私たちにとっての“ホーム”とは?「ホーム・スイート・ホーム」展 @ MIMOCA
香川県・丸亀市猪熊弦一郎現代美術館(MIMOCA)にて「ホーム・スイート・ホーム」展が開催されている。「ホーム」という言葉から思い浮かぶのはどんなことだろう? 建物としての家、家族、家庭、ふるさと、祖国、拠り所となる場所……。
そして新型コロナ感染症のパンデミック時に、全世界が体験した「ステイホーム」では、多くの人々が「ホーム」について考え、向き合うこととなった。さらには世界各地での紛争、難民問題と、「ホーム」を揺るがす深刻な問題は続いている。
本展では、それぞれの「ホーム」を背景に、絵画、彫刻や映像、インスタレーションなどの作品が紹介される。2025年1月13日(月・祝)まで。
丸亀市猪熊弦一郎現代美術館は、猪熊弦一郎のコレクションと現代アートの企画展が人気の美術館。9月まではヘアメイクアップアーティスト加茂克也のヘッドピースや活動を紹介する大規模個展「加茂克也 KAMO HEAD」が開催され、話題となったばかり。続く企画展「ホーム・スイート・ホーム」では、国内外の現代美術家7名による、「歴史、記憶、アイデンティティ、私たちの居場所、役割など」をキーワードに表現された作品が紹介される。
フィリピンで生まれ、山口県で幼少期を過ごし、その後ロンドンに移住したマリア・ファーラは、日常の中で見た女性の姿や記憶に残る生活の様子などを描いている。
竹村京は、割れた食器などを薄い布で覆い刺繍を施す「修復シリーズ」や新作のインスタレーションを展示。
写真は、国外の日本家屋をリサーチし、資料や映像とともに再構築する鎌田友介の作品。

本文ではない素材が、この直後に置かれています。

-- ==== Sys2Proof/Tests/Slice0.lean ====
section
/-! SUPPORT. Tests on the worked values of 95_test_vectors.md, each one step or one word, and for each statement
with hypotheses a concrete state and operands that meet them. -/

namespace Sys2Proof.Tests

open Sys2Proof.Machine Sys2Proof.Claims

/-- An assembled block of full program length in timing state `t` with `ir` fetched. -/
def blockAt (t : TimingState) (ir : Word) : State :=
  { State.reset with assembled := true, PLEN := 4096, T := t, IR := ir, PC := 0x011 }

/-- A part of the next state, where there is one. -/
def after {α : Type} (view : State → α) : Host.Outcome State Fault Refusal → Option α
  | .next t => some (view t)
  | .fault _ => none
  | .refused _ => none

/-- The error, where there is one. -/
def error : Host.Outcome State Fault Refusal → Option Fault
  | .next _ => none
  | .fault f => some f
  | .refused _ => none

/-! ### WellFormed -/

/-- The one check of `WellFormed`: a NOP that carries an operation field of R53 stands for no word of its own. -/
theorem test_wellFormed_refuses_one_hot_nop :
    (Instr.nop 0x800).WellFormed = false ∧ (Instr.nop 0x001).WellFormed = false ∧
    oneHotFields.all (fun a => !(Instr.nop a).WellFormed) = true := by decide

theorem test_wellFormed_accepts :
    (Instr.nop 0x000).WellFormed = true ∧ (Instr.nop 0x801).WellFormed = true ∧ Instr.cla.WellFormed = true := by
  decide

/-! ### Decode: the words of 30_encoding.md R53 and 95_test_vectors.md 2.1 -/

theorem test_decode_and : decode 0x0010 = .and false 0x010 ∧ decode 0x8FFF = .and true 0xFFF := by decide
theorem test_decode_add : decode 0x1234 = .add false 0x234 ∧ decode 0x9010 = .add true 0x010 := by decide
theorem test_decode_load : decode 0x2005 = .load false 0x005 ∧ decode 0xA040 = .load true 0x040 := by decide
theorem test_decode_store : decode 0x3007 = .store false 0x007 ∧ decode 0xBFFF = .store true 0xFFF := by decide
theorem test_decode_bun : decode 0x4000 = .bun false 0x000 ∧ decode 0xC004 = .bun true 0x004 := by decide
theorem test_decode_bsa : decode 0x5020 = .bsa false 0x020 ∧ decode 0xD123 = .bsa true 0x123 := by decide
theorem test_decode_isz : decode 0x6ABC = .isz false 0xABC ∧ decode 0xE001 = .isz true 0x001 := by decide
theorem test_decode_cla : decode 0x7800 = .cla := by decide
theorem test_decode_cle : decode 0x7400 = .cle := by decide
theorem test_decode_cma : decode 0x7200 = .cma := by decide
theorem test_decode_cme : decode 0x7100 = .cme := by decide
theorem test_decode_cir : decode 0x7080 = .cir := by decide
theorem test_decode_cil : decode 0x7040 = .cil := by decide
theorem test_decode_inc : decode 0x7020 = .inc := by decide
theorem test_decode_spa : decode 0x7010 = .spa := by decide
theorem test_decode_sna : decode 0x7008 = .sna := by decide
theorem test_decode_sza : decode 0x7004 = .sza := by decide
theorem test_decode_sze : decode 0x7002 = .sze := by decide
theorem test_decode_halt : decode 0x7001 = .halt := by decide
theorem test_decode_io : decode 0xF000 = .io 0x000 ∧ decode 0xF800 = .io 0x800 ∧ decode 0xFFFF = .io 0xFFF := by decide
theorem test_decode_nop :
    decode 0x7000 = .nop 0x000 ∧ decode 0x7003 = .nop 0x003 ∧ decode 0x7801 = .nop 0x801 ∧
    decode 0x7FFF = .nop 0xFFF := by decide

theorem test_decodeTableWord :
    decodeTableWord 16 0x7801 = some (.nop 0x801) ∧ decodeTableWord 16 0x8FFF = some (.and true 0xFFF) ∧
    decodeTableWord 17 0x8FFF = none ∧ decodeTableWord 16 0x10000 = none := by decide
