-- ==== Sys2Proof/Laws/PerInstr.lean ====
section
/-! SUPPORT. Statements about all commands, made per command. -/

namespace Sys2Proof.Laws

/-- The command word of `i` has the format of R68: `MBZ` is zero, `OP` is the opcode of R71, and the
word passes the format checks of WellFormed.lean. -/
def EncodingFormat.Statement (i : Instr) : Prop :=
  mbzField (encode i) = 0 ∧ opField (encode i) = opOfInstr i ∧ CmdWord.wellFormed (encode i) = true

theorem EncodingFormat.nop : EncodingFormat.Statement .nop := by
  unfold EncodingFormat.Statement; decide

theorem EncodingFormat.keysched : EncodingFormat.Statement .keysched := by
  unfold EncodingFormat.Statement; decide

theorem EncodingFormat.encblk : EncodingFormat.Statement .encblk := by
  unfold EncodingFormat.Statement; decide

theorem EncodingFormat.decblk : EncodingFormat.Statement .decblk := by
  unfold EncodingFormat.Statement; decide

theorem EncodingFormat.perm : EncodingFormat.Statement .perm := by
  unfold EncodingFormat.Statement; decide

theorem EncodingFormat.unperm : EncodingFormat.Statement .unperm := by
  unfold EncodingFormat.Statement; decide

theorem EncodingFormat.setmask : EncodingFormat.Statement .setmask := by
  unfold EncodingFormat.Statement; decide

theorem EncodingFormat.clear : EncodingFormat.Statement .clear := by
  unfold EncodingFormat.Statement; decide

end Sys2Proof.Laws
end

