/-- Settles O1: the legal words are encodings, the others break one clause of the format each. -/
theorem specWordsDecode : Obligations.SpecWordsDecode :=
  ⟨decode_encode .nop, decode_encode .keysched, decode_encode .encblk, decode_encode .unperm,
    decode_encode .clear, decode_of_reservedOp (by decide) (by decide), decode_of_mbz (by decide)⟩

end Sys2Proof

namespace Sys2Proof.Machine

/-! ### O8: a CMD write that is rejected -/

/-- The step of any CMD write: the word goes to the decoder (R102). -/
theorem step_of_cmdWord {s : State} {rest : List Input} {v : Word} {o : OnBusError}
    (h : s.HostNext (.access ⟨true, 0x00C, 2, v⟩ o) rest) :
    step s = issueWord v ((s.afterInput rest).answer .writeDone) :=
  step_of_cmdWrite h ((accessLegal_word true 0x00C v).2 (by decide)) rfl regAt_cmd

/-- An illegal word written to CMD while idle records code 1 (R73). -/
theorem issueWord_illegal {s : State} {v : Word} {d : DecodeError} (hd : decode v = .error d)
    (hb : s.busy = false) : issueWord v s = .next (s.withError 1) := by
  rcases issueWord_cases v s with ⟨i, hi, -⟩ | ⟨-, -, he⟩
  · rw [hd] at hi
    cases hi
  · rw [he, hb]
    rfl

/-- Settles O8: while idle the decoder rejects the word, while busy the issue rejects every word. -/
theorem illegalWordIsRejected : Obligations.IllegalWordIsRejected := by
  intro s rest v o h
  rw [step_of_cmdWord h]
  refine ⟨fun hb hv => ?_, fun hb => issueWord_busy v rfl hb⟩
  obtain ⟨d, hd⟩ := decode_of_illegal hv
  exact issueWord_illegal hd hb

/-! ### O34: the end of WAIT -/

/-- A run begins with a step. -/
theorem run_succ_of_step {M : Host.Core} {s u : M.State} (h : M.step s = .next u) (k : Nat) :
    M.run (k + 1) s = M.run k u := by
  simp only [Host.Core.run, h]

/-- Within `n` steps the machine passes from `s` to an idle engine with `rest` still to present. -/
def State.WaitEndsWithin (s : State) (rest : List Input) (n : Nat) : Prop :=
  ∃ k t, k ≤ n ∧ Sys2Proof.core.run k s = .next t ∧
    t.inputs = rest ∧ t.busy = false ∧ t.pending = none

theorem State.WaitEndsWithin.mono {s : State} {rest : List Input} {m n : Nat}
    (h : s.WaitEndsWithin rest m) (hle : m ≤ n) : s.WaitEndsWithin rest n := by
  obtain ⟨k, t, hk, ht⟩ := h
  exact ⟨k, t, hk.trans hle, ht⟩

/-- The end is one step further from the state before. -/
theorem State.WaitEndsWithin.of_step {s u : State} {rest : List Input} {n : Nat}
    (hs : step s = .next u) (h : u.WaitEndsWithin rest n) : s.WaitEndsWithin rest (n + 1) := by
  obtain ⟨k, t, hk, hrun, ht⟩ := h
  exact ⟨k + 1, t, Nat.succ_le_succ hk, (run_succ_of_step hs k).trans hrun, ht⟩

theorem State.mover_of_schedule_cons {s : State} {a : Agent} {order : List Agent}
    (h : s.schedule = a :: order) : s.mover = a := by
  rw [State.mover, h]

/-- With no order laid down, a powered engine completes its command before the host moves (log 1). -/
theorem State.mover_of_schedule_nil {s : State} (h : s.schedule = []) (hp : s.powerLost = false) :
    s.mover = if s.busy then .engine else .host := by
  rw [State.mover, h, hp]
  rfl

/-- While `BUSY = 0` the engine has no step (R103). -/
theorem step_of_engineIdle {s : State} (h : s.EngineNext) (hb : s.busy = false) :
    step s = .next (s.take .engine) := by
  obtain ⟨hm, hp⟩ := h
  simp [step, hm, engineStep, hp, hb]

/-- The host's event passes WAIT on an idle engine (R75). -/
theorem waitEndsWithin_of_hostNext {s : State} {rest : List Input} (h : s.HostNext .wait rest)
    (hidle : s.Idle) : s.WaitEndsWithin rest 1 := by
  obtain ⟨hb, hpend, -⟩ := hidle
  have hstep : step s = .next (s.afterInput rest) := by
    rw [step_of_wait h, State.waitStep_eq, if_neg (by simp [hb])]
  exact .of_step hstep ⟨0, _, le_rfl, rfl, rfl, hb, hpend⟩

/-- An idle engine lets its own events of the schedule pass, and the host's first passes WAIT. -/
theorem waitEndsWithin_of_idle {s : State} {rest : List Input} (hidle : s.Idle)
    (hin : s.inputs = .wait :: rest) : s.WaitEndsWithin rest (s.schedule.length + 1) := by
  obtain ⟨hb, -, hl⟩ := id hidle
  induction hsch : s.schedule generalizing s with
  | nil =>
    have hm : s.mover = .host := by rw [State.mover_of_schedule_nil hsch hl, hb]; rfl
    exact waitEndsWithin_of_hostNext ⟨hm, hl, hin⟩ hidle
  | cons a order ih =>
    have hm : s.mover = a := State.mover_of_schedule_cons hsch
    cases a with
    | host => exact (waitEndsWithin_of_hostNext ⟨hm, hl, hin⟩ hidle).mono (by simp)
    | engine =>
      exact .of_step (step_of_engineIdle ⟨hm, hl⟩ hb)
        (ih hidle hin hb hl (by rw [State.take_schedule, hsch, List.tail_cons]))

/-- The completion makes the engine idle, and then WAIT is passed. -/
theorem waitEndsWithin_of_engineNext {s : State} {rest : List Input} {i : Instr}
    (h : s.EngineNext) (hb : s.busy = true) (hi : s.pending = some i)
    (hin : s.inputs = .wait :: rest) : s.WaitEndsWithin rest (s.schedule.length + 2) := by
  have hidle : ((s.take .engine).complete (effectOf i)).Idle := ⟨rfl, rfl, h.2⟩
  refine (State.WaitEndsWithin.of_step (step_of_completion h hb hi)
    (waitEndsWithin_of_idle hidle hin)).mono ?_
  rw [State.complete_schedule, State.take_schedule, List.length_tail]
  omega

/-- WAIT is read again at each host event until the engine's event completes the command (R155). -/
theorem waitEndsWithin_of_pending {s : State} {rest : List Input} {i : Instr}
    (hl : s.powerLost = false) (hb : s.busy = true) (hi : s.pending = some i)
    (hin : s.inputs = .wait :: rest) : s.WaitEndsWithin rest (s.schedule.length + 2) := by
  induction hsch : s.schedule generalizing s with
  | nil =>
    have hm : s.mover = .engine := by rw [State.mover_of_schedule_nil hsch hl, hb]; rfl
    rw [← hsch]
    exact waitEndsWithin_of_engineNext ⟨hm, hl⟩ hb hi hin
  | cons a order ih =>
    have hm : s.mover = a := State.mover_of_schedule_cons hsch
    cases a with
    | engine =>
      rw [← hsch]
      exact waitEndsWithin_of_engineNext ⟨hm, hl⟩ hb hi hin
    | host =>
      have hstep : step s = .next { s.afterInput rest with inputs := .wait :: rest } := by
        rw [step_of_wait ⟨hm, hl, hin⟩, State.waitStep_eq, if_pos (by simpa using hb)]
        rfl
      exact .of_step hstep (ih hl hb hi rfl (by simp [hsch]))

/-- Settles O34: by the invariants BUSY says whether there is a command to complete first. -/
theorem waitEnds : Obligations.WaitEnds := by
  intro s rest hinv hl hin
  have hiff := (hinv hl).busy_iff_pending
  cases hb : s.busy with
  | false =>
    have hpend : s.pending = none := by
      by_contra hne
      exact absurd (hb.symm.trans (hiff.2 hne)) (by decide)
    exact (waitEndsWithin_of_idle ⟨hb, hpend, hl⟩ hin).mono (by omega)
  | true =>
    obtain ⟨i, hi⟩ := Option.ne_none_iff_exists'.1 (hiff.1 hb)
    exact waitEndsWithin_of_pending hl hb hi hin

end Sys2Proof.Machine
end

section
/-! PROOF. The key schedule (40_key_schedule.md): row 0 of it is the IV, so it is injective (R80), and
the chaining carries a difference of the masks on to every ciphertext block (R125). -/

namespace Sys2Proof.Machine

/-! ### O11: KEYSCHED -/

/-- The engine's event of the pending command carries out its pseudocode (R103). -/
theorem exec_of_atCompletion {i : Instr} {s : State} (h : s.AtCompletion i) :
    exec i s = .next (s.complete (effectOf i)) := by
  obtain ⟨ht, hb, hi⟩ := h
  simp [exec_eq_lifecycle, State.lifecycle, ht, hb, hi]

/-- Mask word `w` of the key schedule (R78). -/
theorem ksw_getElem (iv : IvFile) {w : Nat} (hw : w < 64) :
    (ksw iv)[w] = rotb (iv[w % 8]'(by omega)) (w / 8) := by
  rw [ksw, tabulate_getElem]

/-- Settles O11: the completion writes the key schedule to MASK. -/
theorem keyschedCompletes : Obligations.KeyschedCompletes :=
  fun s h => ⟨ksw s.iv, fun w => ksw_getElem s.iv w.isLt, exec_of_atCompletion h⟩

/-! ### O45: the key schedule is injective -/

/-- The rotation by 0 changes no byte (R14). -/
theorem rotb_zero (x : Word) : rotb x 0 = x := leWord_byteLane x

/-- Row 0 of the key schedule is the IV (R80). -/
theorem ksw_getElem_row_zero (iv : IvFile) {i : Nat} (hi : i < 8) :
    (ksw iv)[i]'(by omega) = iv[i] := by
  simp only [ksw_getElem iv (show i < 64 by omega), Nat.mod_eq_of_lt hi, Nat.div_eq_of_lt hi,
    rotb_zero]

theorem ksw_injective : Function.Injective ksw := by
  intro v v' h
  ext i hi : 1
  rw [← ksw_getElem_row_zero v hi, ← ksw_getElem_row_zero v' hi, h]

/-- Settles O45: the IV is read back from row 0. -/
theorem keyScheduleInjective : Obligations.KeyScheduleInjective :=
  fun _ _ h => ksw_injective h

/-! ### O49: every ciphertext block depends on the IV -/

/-- One plaintext block keeps two masks apart (R91). -/
theorem xorb_right_injective (p : Block) : Function.Injective (xorb p) := by
  intro m m' h
  ext i hi : 1
  have hword : (xorb p m)[i] = (xorb p m')[i] := by rw [h]
  simpa only [xorb, tabulate_getElem, Fin.getElem_fin, BitVec.xor_right_inj] using hword

/-- Block 0 differs with the mask, and each block is the mask of the next (R93, R125). -/
theorem encChain_getElem?_ne {perm : Block → Block} (hperm : Function.Injective perm)
    {m m' : Block} (hm : m ≠ m') {ps : List Block} {k : Nat} (hk : k < ps.length) :
    (encChain perm m ps)[k]? ≠ (encChain perm m' ps)[k]? := by
  induction ps generalizing m m' k with
  | nil => exact absurd hk (Nat.not_lt_zero k)
  | cons p ps ih =>
    have hblock : perm (xorb p m) ≠ perm (xorb p m') :=
      (hperm.comp (xorb_right_injective p)).ne hm
    cases k with
    | zero => exact (Option.some_injective Block).ne hblock
    | succ k => exact ih hblock (Nat.lt_of_succ_lt_succ hk)

/-- Settles O49: different IVs start the chain from different masks. -/
theorem everyBlockDependsOnIv : Obligations.EveryBlockDependsOnIv :=
  fun π _ _ _ _ hv hk => encChain_getElem?_ne π.injective (ksw_injective.ne hv) hk

end Sys2Proof.Machine
end

section
/-! PROOF. The permutation unit (41_permutation.md): PERM and UNPERM carry out their pseudocodes, and
DECBLK undoes ENCBLK because UNPERM undoes PERM (R84) and a mask cancels itself (R91). -/

namespace Sys2Proof.Machine

/-! ### O14: PERM and UNPERM -/

/-- Settles O14: each completion carries out its pseudocode, which writes DATA alone (R89, R90). -/
theorem permAndUnpermComplete : Obligations.PermAndUnpermComplete :=
  ⟨fun _ h => exec_of_atCompletion h, fun _ h => exec_of_atCompletion h⟩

映像では「建築家A」とされるが、日本においてモダニズム建築に大きな影響を与えたアントニン・レーモンドと焼夷弾との関係が浮かび上がる。知られざる、忘れ去られようとする、現代日本の歴史に繋がっていく。
上海出身、幼少期より青森で育った潘逸舟は、コロナ禍に中国・武漢でのレジデンス・プログラムでの体験をもとにした映像と資料による作品を展示。
そして、ロンドンを拠点に活動する石原海は北九州の教会を舞台にした映像作品、リディア・ウラメンは北アフリカ移民のリサーチ中の出来事から着想したという作品を。ジョージア出身のアンドロ・ウェクアは、記憶を元に、今は戻れなくなってしまった故郷スフミの家を彫刻にしている。
アーティストや作品を知るほどに、さまざまな時間やストーリーが現れ、それぞれのホーム、そして現代社会につながっていく。私たちにとっての「ホーム」とは? 作品を通して、見えてくる景色を感じてほしい。
ホーム・スイート・ホーム
期間/2024年10月12日(土)〜2025年1月13日(月・祝)
休館日/月曜日(2025 年1月13日は開館)、12月25日(水)〜31日(火)
場所/丸亀市猪熊弦一郎現代美術館 3階展示室C、2階展示室B、1階エントランス
URL/www.mimoca.org
竹村京パフォーマンス、公開修復/11月17日(日)
※詳細は公式HPをご確認ください。